Pressed to comment on the direct action in Whitby that landed Clarke in jail, Hampton said he supports OCAP’s goals but disapproves of its methods. “I don’t think the tactics are appropriate. I don’t think the tactics are going to work. In fact, I fear that the tactics will actually play into the government’s hands.”

In a June 22 statement, Barry Weisleder, federal co-chair of the NDP Socialist Caucus, characterizes Clarke as a political prisoner and says Hampton and NDP MPPs should raise the issue of his release in the legislature. NDP justice critic Peter Kormos, however, declined to comment on Clarke’s case, saying the matter is before the courts and that Weisleder is not speaking for the entire Socialist Caucus.

CAW rift over cash

caw president buzz hargrove has being telling the dailies, and Tory labour minister Chris Stockwell, that the CAW will end its funding of OCAP because of the coalition’s “evictions” at Tory MPP Jim Flaherty’s office.Behind the scenes, however, OCAP organizers and rank-and-file CAW members have been meeting quietly to see if some sort of reconciliation can be hammered out before the matter goes to the CAW’s national executive for a final decision.

The CAW is OCAP’s major union funder.
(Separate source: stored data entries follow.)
/-- R87: the profile duty of period `k` of a start of window `w`. -/
def ChannelConfig.profileDuty (cfg : ChannelConfig) (w : Nat) (duty : Byte) (k : Nat) : Byte :=
  if cfg.accepted.filament && 64 < duty.toNat then
    BitVec.ofNat 8 (64 + (duty.toNat - 64) * k / (2 * w - 1))
  else duty

/-- R150: the full auto-off time in ms, none where the field is 0. -/
def ChannelConfig.autoOffFull (k : ChannelConfig) : Option Nat :=
  if k.autoOffTime = 0 then none else some (k.autoOffTime * 10000)

/-- Entry to STARTING (R8, R84 to R87, R89, R150): the booking stands or is taken, a new start record is made, which begins
with the channel's next sample, the output closes for the longer of 2 ms and the profile share, and the auto-off timer
starts. -/
def ChannelRecord.toStarting (r : ChannelRecord) : ChannelRecord :=
  let w := r.cfg.inrushWindow
  let profile := r.cfg.profileDuty w r.duty 0
  { r with
    state := .starting
    booking := r.cfg.bookingFor r.duty r.throttled
    active := none
    retry := none
    cleanRun := none
    prot := r.prot.opened
    start := some ⟨w, w * 10, 0, profile, [], 0, [], [], false, r.prot.sampled⟩
    span := max Config.firstSpan profile.toNat
    pwmPos := 0
    phase := none
    autoOff := r.cfg.autoOffFull }

/-- R145: the span of a period that begins in ON. -/
def ChannelRecord.onSpan (r : ChannelRecord) : Nat :=
  match r.cfg.dutyMode with
  | .pwm => r.duty.toNat
  | .slowCycle => 255

/-- R90, R17, R111, R145: entry to ON from STARTING at the window end. -/
def ChannelRecord.toOnFromStart (r : ChannelRecord) : ChannelRecord :=
  { r with state := .on, cleanRun := some 0, prot := r.prot.fresh, start := none, span := r.onSpan, pwmPos := 0 }

/-- R74, R18, R149, R111: return to ON from CYCLING by an un-throttle; the detectors' timers go on, and judge again
once ten samples follow the entry to ON (R110, log 18). -/
def ChannelRecord.toOnFromCycling (r : ChannelRecord) : ChannelRecord :=
  { r with
    state := .on
    booking := r.cfg.bookingFor r.duty false
    throttled := false
    prot := { r.prot with sinceOn := 0 }
    span := r.onSpan
    pwmPos := 0
    phase := none }

/-- R147, R148, R111: the start of an on-phase. -/
def ChannelRecord.startOnPhase (r : ChannelRecord) : ChannelRecord :=
  { r with
    prot := r.prot.fresh
    span := 255
    phase := some ⟨true, (r.cfg.onCount + 1) * 1000⟩ }

/-- R148, R108: the start of an off-phase. -/
def ChannelRecord.startOffPhase (r : ChannelRecord) : ChannelRecord :=
  { r with
    prot := r.prot.opened
    span := 0
    phase := some ⟨false, (r.cfg.offCount + 1) * 1000⟩ }

/-- R90, R147: entry to CYCLING at the window end, the clean-run timer starting (R17). -/
def ChannelRecord.toCyclingFromStart (r : ChannelRecord) : ChannelRecord :=
  { r.startOnPhase with state := .cycling, cleanRun := some 0, start := none, pwmPos := 0 }

/-- R17, R147: entry to CYCLING from ON by a throttle, the clean-run timer running on. -/
def ChannelRecord.toCyclingFromOn (r : ChannelRecord) : ChannelRecord :=
  { (r.withThrottle true).startOnPhase with state := .cycling, pwmPos := 0 }

/-! ### The transmit queue (section 10.4) -/

/-- The frame's kind number (section 10.1). -/
def TxFrame.kind : TxFrame → Nat
  | .intent _ _ _ _ => 0
  | .withdraw _ => 0
  | .draw _ _ => 1
  | .reply _ _ _ => 4
  | .status _ => 5

/-- A STATUS. -/
def TxFrame.isStatus (f : TxFrame) : Bool := f.kind == 5

/-- An INTENT; a WITHDRAW is none. -/
def TxFrame.isIntent : TxFrame → Bool
  | .intent _ _ _ _ => true
  | .withdraw _ | .draw _ _ | .reply _ _ _ | .status _ => false

/-- A DRAW. -/
def TxFrame.isDraw (f : TxFrame) : Bool := f.kind == 1

/-- R160: entries of every kind but DRAW. -/
def otherCount (q : List TxEntry) : Nat := (q.filter fun e => !e.frame.isDraw).length

/-- R160: entries of STATUS and SERVICE_REPLY. -/
def statusReplyCount (q : List TxEntry) : Nat := (q.filter fun e => 4 ≤ e.frame.kind).length

/-- R160: the limits allow one more frame of this kind (a DRAW always has its entry). -/
def hasRoom (f : TxFrame) (q : List TxEntry) : Bool :=
  f.isDraw || (otherCount q < Config.otherEntries
    && (f.kind < 4 || statusReplyCount q < Config.statusReplyEntries))

/-- R160: the queue without its most recently queued STATUS; none where no STATUS is queued. -/
def displaceStatus (q : List TxEntry) : Option (List TxEntry) :=
  if q.any fun e => e.frame.isStatus then some (q.reverse.eraseP fun e => e.frame.isStatus).reverse else none

/-- R160: a frame handed to the queue. A DRAW replaces the queued one; a STATUS without room is dropped; any other frame
without room displaces the newest STATUS, or is refused. None where the frame is dropped or refused. -/
def offerTo (f : TxFrame) (q : List TxEntry) : Option (List TxEntry) :=
  if f.isDraw then some ((q.filter fun e => !e.frame.isDraw) ++ [⟨f, 0, none⟩])
  else if hasRoom f q then some (q ++ [⟨f, 0, none⟩])
  else if f.isStatus then none
  else (displaceStatus q).map fun q' => q' ++ [⟨f, 0, none⟩]

/-- The transmit queue. -/
def State.txQueue (s : State) : List TxEntry := s.line.queue

/-- The state with another transmit queue. -/
def State.setQueue (s : State) (q : List TxEntry) : State := { s with line := { s.line with queue := q } }

/-- R157: in CLASHED every INTENT-kind frame, and in LIMP after a clash every DRAW, is discarded at once. -/
def State.discards (s : State) (f : TxFrame) : Bool :=
  (s.mode == .clashed && f.kind == 0) || (s.mode == .limp && s.line.clashMark && f.isDraw)

/-- A frame handed to the transmit queue (R157, R160): none where it is discarded, dropped or refused. -/
def State.offer (f : TxFrame) (s : State) : Option State :=
  if s.discards f then none else (offerTo f s.txQueue).map s.setQueue

/-- A frame handed to the transmit queue whose loss nobody acts on. -/
def State.send (f : TxFrame) (s : State) : State := (s.offer f).getD s

/-- R165: a status request; a STATUS already queued for the channel keeps its place and age. -/
def State.requestStatus (c : Channel) (s : State) : State :=
  if s.txQueue.any fun e => e.frame == .status c then s else s.send (.status c)

/-! ### Slots and entries to states -/

/-- R79, R82: a channel that is no longer in STARTING holds no slot; one no longer in SLOTWAIT is not in the queue. -/
def State.dropClaims (c : Channel) (s : State) : State :=
  let st := (s.chan c).state
  let q := s.sequencer
  { s with
    sequencer := {
      slot0 := if st != .starting && q.slot0 == some c then none else q.slot0
      slot1 := if st != .starting && q.slot1 == some c then none else q.slot1
      queue := if st != .slotwait then q.queue.filter (· != c) else q.queue } }

/-- A change of a channel's record that may change its state: slots and queue places it no longer has are given up
(freed slots are handed on by `handSlots`), and a change of the state field requests a STATUS (R9, R165). -/
def State.enter (c : Channel) (f : ChannelRecord → ChannelRecord) (s : State) : State :=
  let s' := (s.modChan c f).dropClaims c
  if (s'.chan c).state == (s.chan c).state then s' else s'.requestStatus c

/-- Places a channel in the slot queue by tier and channel number (R79). -/
def insertByTier (s : State) (c : Channel) : List Channel → List Channel
  | [] => [c]
  | d :: rest =>
    let tc := (s.chan c).cfg.tier
    let td := (s.chan d).cfg.tier
    if tc < td || (tc == td && c < d) then c :: d :: rest else d :: insertByTier s c rest

/-! ### Faults (chapter 7) -/

/-- R123: a kind added to the fault record. -/
def FaultRecord.add (k : FaultKind) (r : FaultRecord) : FaultRecord :=
  match k with
  | .short => { r with short := true }
  | .overload => { r with overload := true }
  | .startfail => { r with startfail := true }
  | .stall => { r with stall := true }
  | .openLoad => { r with openLoad := true }
  | .thermal => { r with thermal := true }
  | .mismatch => { r with mismatch := true }

/-- R118: the fault action mode of a kind. -/
def ChannelConfig.actionFor (k : ChannelConfig) : FaultKind → ActionMode
  | .short => k.shortMode
  | .overload => k.overloadMode
  | .startfail => k.startfailMode
  | .stall => k.stallMode
  | .openLoad => k.openMode
  | .thermal => .retry
  | .mismatch => .latch

/-- R118, R119: the channel stands where this kind is acted on. -/
def ChannelRecord.takesFault (r : ChannelRecord) (k : FaultKind) : Bool :=
  match k with
  | .short => r.conducting
  | .overload | .stall => r.running
  | .openLoad => r.running || r.state == .starting
  | .startfail | .mismatch => r.state == .starting
  | .thermal => r.state == .slotwait || r.state == .starting || r.state == .on || r.state == .cycling

/-- R120 to R123: the kind is added to the fault record and the FAULT event is set; a recorded OPEN also sets the
identification due flag (R95). -/
def ChannelRecord.recordFault (k : FaultKind) (r : ChannelRecord) : ChannelRecord :=
  { r with
    faults := r.faults.add k
    events := { r.events with fault := true }
    idDue := r.idDue || k == .openLoad }

/-- R120: the LATCH action's effect on the record. -/
def ChannelRecord.latch (k : FaultKind) (r : ChannelRecord) : ChannelRecord :=
  { (r.recordFault k).idle .latched with active := some k }

/-- R121, R125: the RETRY action's effect on the record: LATCHED past the retry limit, otherwise COOLDOWN with the retry
timer started. -/
def ChannelRecord.retryStop (k : FaultKind) (r : ChannelRecord) : ChannelRecord :=
  let n := r.retryCount + 1
  if r.cfg.retryLimit < n then { r.latch k with retryCount := n }
  else
    { (r.recordFault k).idle .cooldown with
      active := some k
      retryCount := n
      retry := some (r.cfg.retryTime * 100) }

/-- A fault kind taken by the Channel Controller of a channel whose slot, if it held one, has been handed on (R119 to R122,
R127). -/
def State.takeFault (c : Channel) (k : FaultKind) (s : State) : State :=
  let r := s.chan c
  if r.state == .cooldown && k == .thermal then (s.modChan c (·.recordFault k)).requestStatus c
  else if r.takesFault k then
    match r.cfg.actionFor k with
    | .latch => (s.enter c (·.latch k)).requestStatus c
    | .retry => (s.enter c (·.retryStop k)).requestStatus c
    | .report => (s.modChan c (·.recordFault k)).requestStatus c
    | .ignore => s
  else s

/-! ### Starting -/

/-- R85, R115: entry to STARTING; a hot switch takes THERMAL at once. Only a channel that starts with no slot can be over one:
a channel that waits for a slot has left SLOTWAIT by the reading that made its switch hot (R114). -/
def State.startChannel (c : Channel) (s : State) : State :=
  let s' := s.enter c (·.toStarting)
  if (s'.chan c).prot.hot then s'.takeFault c .thermal else s'

/-- R80: slot 0 where it is free, otherwise slot 1, otherwise none. DESIGN CHOICE (log 43): where one event frees both
slots, R81 gives the queue order and no slot numbers, and the head of the queue takes slot 0. -/
def StartSequencer.take (c : Channel) (q : StartSequencer) : Option StartSequencer :=
  if q.slot0.isNone then some { q with slot0 := some c }
  else if q.slot1.isNone then some { q with slot1 := some c }
  else none

/-- R81: while a slot is free and a channel waits, the first channel takes the slot and enters STARTING. -/
def handSlotsFor : Nat → State → State
  | 0, s => s
  | n + 1, s =>
    match s.sequencer.queue with
    | [] => s
    | c :: rest =>
      match { s.sequencer with queue := rest }.take c with
      | none => s
      | some q => handSlotsFor n ({ s with sequencer := q }.startChannel c)

/-- R81: freed slots are handed to the queue as it stands; the queue holds at most 20 channels. -/
def State.handSlots (s : State) : State := handSlotsFor 20 s

/-- R90 step 1, R97, R81: the channel's slot is freed and handed on. -/
def State.freeSlot (c : Channel) (s : State) : State :=
  { s with
    sequencer := { s.sequencer with
      slot0 := if s.sequencer.slot0 = some c then none else s.sequencer.slot0
      slot1 := if s.sequencer.slot1 = some c then none else s.sequencer.slot1 } }.handSlots

/-- A fault kind handed to the Channel Controller (R119 to R122, R127). A fault of a start frees its slot and hands it on
before the channel leaves STARTING (R120 step 2, R121); at a window end that has been done already (R90 step 1). -/
def State.handFault (c : Channel) (k : FaultKind) (s : State) : State :=
  if (s.chan c).state == .starting && (s.chan c).takesFault k then (s.freeSlot c).takeFault c k else s.takeFault c k

/-- R66, R80, R115: admission: SLOTWAIT with the booking taken; a hot switch leaves by THERMAL, otherwise the channel
joins the queue, from which `handSlots` gives it a free slot at once. In SLOTWAIT it holds no slot to hand on. -/
def State.grantAdmission (c : Channel) (s : State) : State :=
  let s1 := s.enter c (·.toSlotwait)
  if (s1.chan c).prot.hot then s1.takeFault c .thermal
  else
    { s1 with sequencer := { s1.sequencer with queue := insertByTier s1 c s1.sequencer.queue } }.handSlots

/-- R12: entry to PENDING announces an intent; a refused INTENT sends the channel to DEFERRED. -/
def State.announce (c : Channel) (s : State) : State :=
  let s1 := s.enter c (·.idle .pending)
  let r := s1.chan c
  match s1.offer (.intent c r.cfg.tier (r.cfg.bookingFor r.duty false) r.cfg.inrushWindow) with
  | some s2 => s2
  | none => s1.enter c (·.idle .deferred)

/-- The INTENT of a channel waits in the queue. -/
def TxFrame.isIntentOf (c : Channel) : TxFrame → Bool
  | .intent d _ _ _ => d == c
  | _ => false

/-- The number of an own channel in the Intent List. -/
def intentChannel (c : Channel) : Fin 32 := ⟨c.val, by omega⟩

/-- The own entry of a channel (R49). -/
def State.isOwnEntry (s : State) (c : Channel) (e : IntentEntry) : Bool :=
  e.station == s.own && e.channel == intentChannel c

/-- The state with other Intent List entries. -/
def State.setEntries (s : State) (es : List IntentEntry) : State :=
  { s with intents := { s.intents with entries := es } }

/-- R13, R52: undoes the announcement of a channel that leaves PENDING: the INTENT is removed from the queue, or, once
sent, the own entry is removed and a WITHDRAW queued. -/
def State.undoAnnouncement (c : Channel) (s : State) : State :=
  if s.txQueue.any fun e => e.frame.isIntentOf c then
    s.setQueue (s.txQueue.filter fun e => !e.frame.isIntentOf c)
  else if s.intents.entries.any (s.isOwnEntry c) then
    (s.setEntries (s.intents.entries.filter fun e => !s.isOwnEntry c e)).send (.withdraw c)
  else s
Organizer Shawn Brant says it would likely be impossible for the anti-poverty coalition to continue in its present form without continued CAW support, even though CUPE has been increasing its donations to the group.

But Brant, who says he was dismayed to see Hargrove and other union leaders meeting with Stockwell to discuss the OCAP “problem,” says he doesn’t want to make the rift worse by attacking Hargrove.

The CAW flying squad members who met with OCAP members after the June 26 anti-Tory rally at the Ministry of Labour declined to comment on the meeting.

But one CAW member speaking generally says he hopes Hargrove’s threats are not the final CAW word on the matter.

“It’s not official yet. It’s still got to go to the national executive board,” says Larry Wells, a member of CAW local 707 who works in the Ford plant in Oakville.

Wells thinks the idea behind the direct action in Tory MPP Flaherty’s office was admirable, even if the execution was over the top.